(Stored items)
* * * *
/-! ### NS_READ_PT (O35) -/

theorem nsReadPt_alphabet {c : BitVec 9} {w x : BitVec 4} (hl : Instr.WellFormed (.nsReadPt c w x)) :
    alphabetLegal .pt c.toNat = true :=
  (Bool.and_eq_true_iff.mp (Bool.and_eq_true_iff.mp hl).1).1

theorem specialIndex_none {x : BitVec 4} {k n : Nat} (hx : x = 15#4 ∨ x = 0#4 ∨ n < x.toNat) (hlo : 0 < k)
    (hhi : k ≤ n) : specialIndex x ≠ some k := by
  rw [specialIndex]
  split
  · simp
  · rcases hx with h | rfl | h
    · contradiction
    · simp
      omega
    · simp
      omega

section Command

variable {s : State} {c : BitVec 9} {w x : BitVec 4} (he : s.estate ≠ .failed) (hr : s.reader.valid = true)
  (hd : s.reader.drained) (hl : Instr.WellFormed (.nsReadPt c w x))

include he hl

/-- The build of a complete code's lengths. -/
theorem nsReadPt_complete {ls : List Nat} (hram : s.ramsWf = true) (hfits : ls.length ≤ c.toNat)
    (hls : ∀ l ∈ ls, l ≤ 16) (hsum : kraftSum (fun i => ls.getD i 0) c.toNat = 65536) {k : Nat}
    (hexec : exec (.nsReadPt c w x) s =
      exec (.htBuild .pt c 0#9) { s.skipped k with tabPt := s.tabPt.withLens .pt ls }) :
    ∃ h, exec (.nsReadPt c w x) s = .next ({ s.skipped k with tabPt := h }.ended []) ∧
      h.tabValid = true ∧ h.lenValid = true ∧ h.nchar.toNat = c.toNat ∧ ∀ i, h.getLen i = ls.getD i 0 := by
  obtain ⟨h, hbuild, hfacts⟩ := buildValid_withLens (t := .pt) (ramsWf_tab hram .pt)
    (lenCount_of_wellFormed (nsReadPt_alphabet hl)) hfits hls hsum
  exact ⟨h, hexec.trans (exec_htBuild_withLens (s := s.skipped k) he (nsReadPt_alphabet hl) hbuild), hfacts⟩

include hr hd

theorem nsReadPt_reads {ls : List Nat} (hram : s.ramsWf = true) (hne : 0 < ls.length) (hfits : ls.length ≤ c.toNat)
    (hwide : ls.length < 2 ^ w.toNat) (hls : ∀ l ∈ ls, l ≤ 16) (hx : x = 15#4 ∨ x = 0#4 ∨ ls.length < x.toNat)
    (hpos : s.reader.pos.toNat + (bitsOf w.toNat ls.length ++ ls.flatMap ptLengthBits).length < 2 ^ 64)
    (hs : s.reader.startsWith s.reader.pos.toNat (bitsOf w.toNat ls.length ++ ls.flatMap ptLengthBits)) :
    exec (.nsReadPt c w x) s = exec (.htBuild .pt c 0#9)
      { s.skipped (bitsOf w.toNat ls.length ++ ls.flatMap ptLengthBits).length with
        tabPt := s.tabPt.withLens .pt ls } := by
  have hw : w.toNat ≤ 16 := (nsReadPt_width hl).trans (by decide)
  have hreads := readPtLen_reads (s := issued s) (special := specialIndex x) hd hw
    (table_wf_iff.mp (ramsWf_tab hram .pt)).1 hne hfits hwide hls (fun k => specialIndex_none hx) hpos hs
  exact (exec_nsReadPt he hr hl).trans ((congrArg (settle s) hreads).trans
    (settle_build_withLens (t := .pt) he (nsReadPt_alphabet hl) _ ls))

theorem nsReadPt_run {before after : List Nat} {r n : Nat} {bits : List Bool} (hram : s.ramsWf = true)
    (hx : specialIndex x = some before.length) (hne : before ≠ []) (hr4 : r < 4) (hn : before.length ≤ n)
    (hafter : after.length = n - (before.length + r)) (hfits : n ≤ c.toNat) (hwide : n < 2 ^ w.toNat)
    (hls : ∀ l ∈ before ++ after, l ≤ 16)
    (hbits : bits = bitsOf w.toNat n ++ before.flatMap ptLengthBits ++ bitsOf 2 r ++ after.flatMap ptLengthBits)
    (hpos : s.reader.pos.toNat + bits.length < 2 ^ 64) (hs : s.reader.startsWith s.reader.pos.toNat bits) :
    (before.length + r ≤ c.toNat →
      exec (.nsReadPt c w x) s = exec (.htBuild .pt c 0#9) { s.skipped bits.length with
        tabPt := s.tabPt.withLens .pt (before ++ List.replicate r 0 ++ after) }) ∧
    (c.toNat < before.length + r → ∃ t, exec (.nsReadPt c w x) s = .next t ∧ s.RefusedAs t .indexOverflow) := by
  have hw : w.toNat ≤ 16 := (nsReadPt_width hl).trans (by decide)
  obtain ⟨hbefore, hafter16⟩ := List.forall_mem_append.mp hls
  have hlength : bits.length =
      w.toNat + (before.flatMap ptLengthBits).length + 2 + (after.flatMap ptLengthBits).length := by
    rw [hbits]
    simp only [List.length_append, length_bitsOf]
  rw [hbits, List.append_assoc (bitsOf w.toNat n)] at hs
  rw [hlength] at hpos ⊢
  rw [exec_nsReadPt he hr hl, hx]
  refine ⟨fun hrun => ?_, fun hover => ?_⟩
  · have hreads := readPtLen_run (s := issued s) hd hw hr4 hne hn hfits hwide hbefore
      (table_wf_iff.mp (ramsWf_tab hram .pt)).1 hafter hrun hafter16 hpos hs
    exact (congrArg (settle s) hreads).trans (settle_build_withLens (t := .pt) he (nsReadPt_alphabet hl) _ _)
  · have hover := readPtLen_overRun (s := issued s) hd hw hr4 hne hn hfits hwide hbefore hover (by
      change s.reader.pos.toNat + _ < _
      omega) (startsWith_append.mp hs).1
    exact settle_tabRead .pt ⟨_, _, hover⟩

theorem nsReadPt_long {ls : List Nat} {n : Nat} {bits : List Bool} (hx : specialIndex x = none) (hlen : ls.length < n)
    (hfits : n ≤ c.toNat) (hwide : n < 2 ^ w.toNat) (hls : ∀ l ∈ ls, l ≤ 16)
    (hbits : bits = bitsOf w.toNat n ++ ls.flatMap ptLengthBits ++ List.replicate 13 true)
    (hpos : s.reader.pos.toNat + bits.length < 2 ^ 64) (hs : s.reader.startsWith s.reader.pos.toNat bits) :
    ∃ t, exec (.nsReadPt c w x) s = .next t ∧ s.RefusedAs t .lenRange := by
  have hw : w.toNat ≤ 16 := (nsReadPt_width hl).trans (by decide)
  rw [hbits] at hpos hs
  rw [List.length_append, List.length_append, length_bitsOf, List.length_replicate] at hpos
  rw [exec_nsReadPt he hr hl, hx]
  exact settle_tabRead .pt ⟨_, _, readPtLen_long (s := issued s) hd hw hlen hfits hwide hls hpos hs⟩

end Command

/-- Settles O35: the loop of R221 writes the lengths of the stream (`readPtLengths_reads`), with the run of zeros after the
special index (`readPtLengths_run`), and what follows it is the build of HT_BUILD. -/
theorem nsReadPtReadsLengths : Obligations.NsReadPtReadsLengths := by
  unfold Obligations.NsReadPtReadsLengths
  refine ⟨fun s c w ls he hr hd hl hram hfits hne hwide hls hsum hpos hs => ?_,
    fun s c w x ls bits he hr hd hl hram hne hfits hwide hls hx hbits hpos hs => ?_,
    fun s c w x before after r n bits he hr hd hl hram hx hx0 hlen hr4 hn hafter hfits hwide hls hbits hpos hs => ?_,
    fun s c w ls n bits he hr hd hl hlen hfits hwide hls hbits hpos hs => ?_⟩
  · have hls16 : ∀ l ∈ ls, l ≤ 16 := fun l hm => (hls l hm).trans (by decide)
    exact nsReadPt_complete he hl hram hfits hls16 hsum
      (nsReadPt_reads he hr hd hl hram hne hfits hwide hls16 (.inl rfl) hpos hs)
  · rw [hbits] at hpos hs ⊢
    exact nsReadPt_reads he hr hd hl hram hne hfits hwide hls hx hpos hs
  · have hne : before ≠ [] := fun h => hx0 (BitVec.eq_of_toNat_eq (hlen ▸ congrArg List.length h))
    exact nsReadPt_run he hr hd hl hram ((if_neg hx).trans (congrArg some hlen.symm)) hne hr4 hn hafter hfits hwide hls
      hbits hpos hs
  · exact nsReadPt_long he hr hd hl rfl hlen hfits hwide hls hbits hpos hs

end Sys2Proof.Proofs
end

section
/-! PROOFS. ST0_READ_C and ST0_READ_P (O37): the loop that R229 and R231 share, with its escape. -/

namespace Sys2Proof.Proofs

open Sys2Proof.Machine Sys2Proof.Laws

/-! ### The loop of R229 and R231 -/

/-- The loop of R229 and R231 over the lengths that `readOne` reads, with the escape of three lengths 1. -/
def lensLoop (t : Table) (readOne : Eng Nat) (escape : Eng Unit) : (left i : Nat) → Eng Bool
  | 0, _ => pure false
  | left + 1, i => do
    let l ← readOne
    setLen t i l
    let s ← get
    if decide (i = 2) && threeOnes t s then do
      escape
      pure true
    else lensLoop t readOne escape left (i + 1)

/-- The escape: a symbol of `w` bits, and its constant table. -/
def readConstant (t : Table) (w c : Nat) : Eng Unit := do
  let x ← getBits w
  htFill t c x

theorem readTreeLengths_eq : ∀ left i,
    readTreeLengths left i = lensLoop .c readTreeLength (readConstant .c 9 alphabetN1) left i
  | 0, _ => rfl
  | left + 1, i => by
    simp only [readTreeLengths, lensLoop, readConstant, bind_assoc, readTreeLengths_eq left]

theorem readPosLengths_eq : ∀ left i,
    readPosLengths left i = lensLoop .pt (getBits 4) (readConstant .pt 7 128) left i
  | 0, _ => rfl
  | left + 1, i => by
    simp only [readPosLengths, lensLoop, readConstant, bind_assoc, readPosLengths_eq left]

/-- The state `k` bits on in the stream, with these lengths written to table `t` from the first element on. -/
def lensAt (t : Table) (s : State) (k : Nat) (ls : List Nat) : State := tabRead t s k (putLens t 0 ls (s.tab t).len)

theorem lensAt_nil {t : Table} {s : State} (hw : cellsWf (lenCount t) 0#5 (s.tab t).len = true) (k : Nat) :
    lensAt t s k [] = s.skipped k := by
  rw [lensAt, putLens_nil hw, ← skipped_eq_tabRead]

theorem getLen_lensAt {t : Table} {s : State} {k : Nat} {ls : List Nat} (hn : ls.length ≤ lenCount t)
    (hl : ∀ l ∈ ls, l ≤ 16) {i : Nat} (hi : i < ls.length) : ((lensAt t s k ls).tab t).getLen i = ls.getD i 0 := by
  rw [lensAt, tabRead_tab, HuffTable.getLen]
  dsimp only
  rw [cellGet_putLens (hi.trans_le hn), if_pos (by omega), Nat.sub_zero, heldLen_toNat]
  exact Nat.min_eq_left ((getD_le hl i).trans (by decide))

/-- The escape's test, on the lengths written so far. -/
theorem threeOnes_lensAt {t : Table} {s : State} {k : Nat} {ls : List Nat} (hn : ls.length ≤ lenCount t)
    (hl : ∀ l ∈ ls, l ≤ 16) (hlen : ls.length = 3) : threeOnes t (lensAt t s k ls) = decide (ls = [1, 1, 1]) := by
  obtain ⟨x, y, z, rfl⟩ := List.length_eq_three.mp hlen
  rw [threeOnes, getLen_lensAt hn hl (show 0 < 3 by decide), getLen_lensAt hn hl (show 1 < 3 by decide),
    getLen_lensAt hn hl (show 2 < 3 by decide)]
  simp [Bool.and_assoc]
* * * *
** What is needed **
From the records above, quote only the lines running from the line with "(hhi : k ≤ n)" to the line with "(hpos : s.reader.pos.toNat + (bitsOf", both lines included.

** Result **
    (hhi : k ≤ n) : specialIndex x ≠ some k := by
  rw [specialIndex]
  split
  · simp
  · rcases hx with h | rfl | h
    · contradiction
    · simp
      omega
    · simp
      omega

section Command

variable {s : State} {c : BitVec 9} {w x : BitVec 4} (he : s.estate ≠ .failed) (hr : s.reader.valid = true)
  (hd : s.reader.drained) (hl : Instr.WellFormed (.nsReadPt c w x))

include he hl

/-- The build of a complete code's lengths. -/
theorem nsReadPt_complete {ls : List Nat} (hram : s.ramsWf = true) (hfits : ls.length ≤ c.toNat)
    (hls : ∀ l ∈ ls, l ≤ 16) (hsum : kraftSum (fun i => ls.getD i 0) c.toNat = 65536) {k : Nat}
    (hexec : exec (.nsReadPt c w x) s =
      exec (.htBuild .pt c 0#9) { s.skipped k with tabPt := s.tabPt.withLens .pt ls }) :
    ∃ h, exec (.nsReadPt c w x) s = .next ({ s.skipped k with tabPt := h }.ended []) ∧
      h.tabValid = true ∧ h.lenValid = true ∧ h.nchar.toNat = c.toNat ∧ ∀ i, h.getLen i = ls.getD i 0 := by
  obtain ⟨h, hbuild, hfacts⟩ := buildValid_withLens (t := .pt) (ramsWf_tab hram .pt)
    (lenCount_of_wellFormed (nsReadPt_alphabet hl)) hfits hls hsum
  exact ⟨h, hexec.trans (exec_htBuild_withLens (s := s.skipped k) he (nsReadPt_alphabet hl) hbuild), hfacts⟩

include hr hd

theorem nsReadPt_reads {ls : List Nat} (hram : s.ramsWf = true) (hne : 0 < ls.length) (hfits : ls.length ≤ c.toNat)
    (hwide : ls.length < 2 ^ w.toNat) (hls : ∀ l ∈ ls, l ≤ 16) (hx : x = 15#4 ∨ x = 0#4 ∨ ls.length < x.toNat)
    (hpos : s.reader.pos.toNat + (bitsOf w.toNat ls.length ++ ls.flatMap ptLengthBits).length < 2 ^ 64)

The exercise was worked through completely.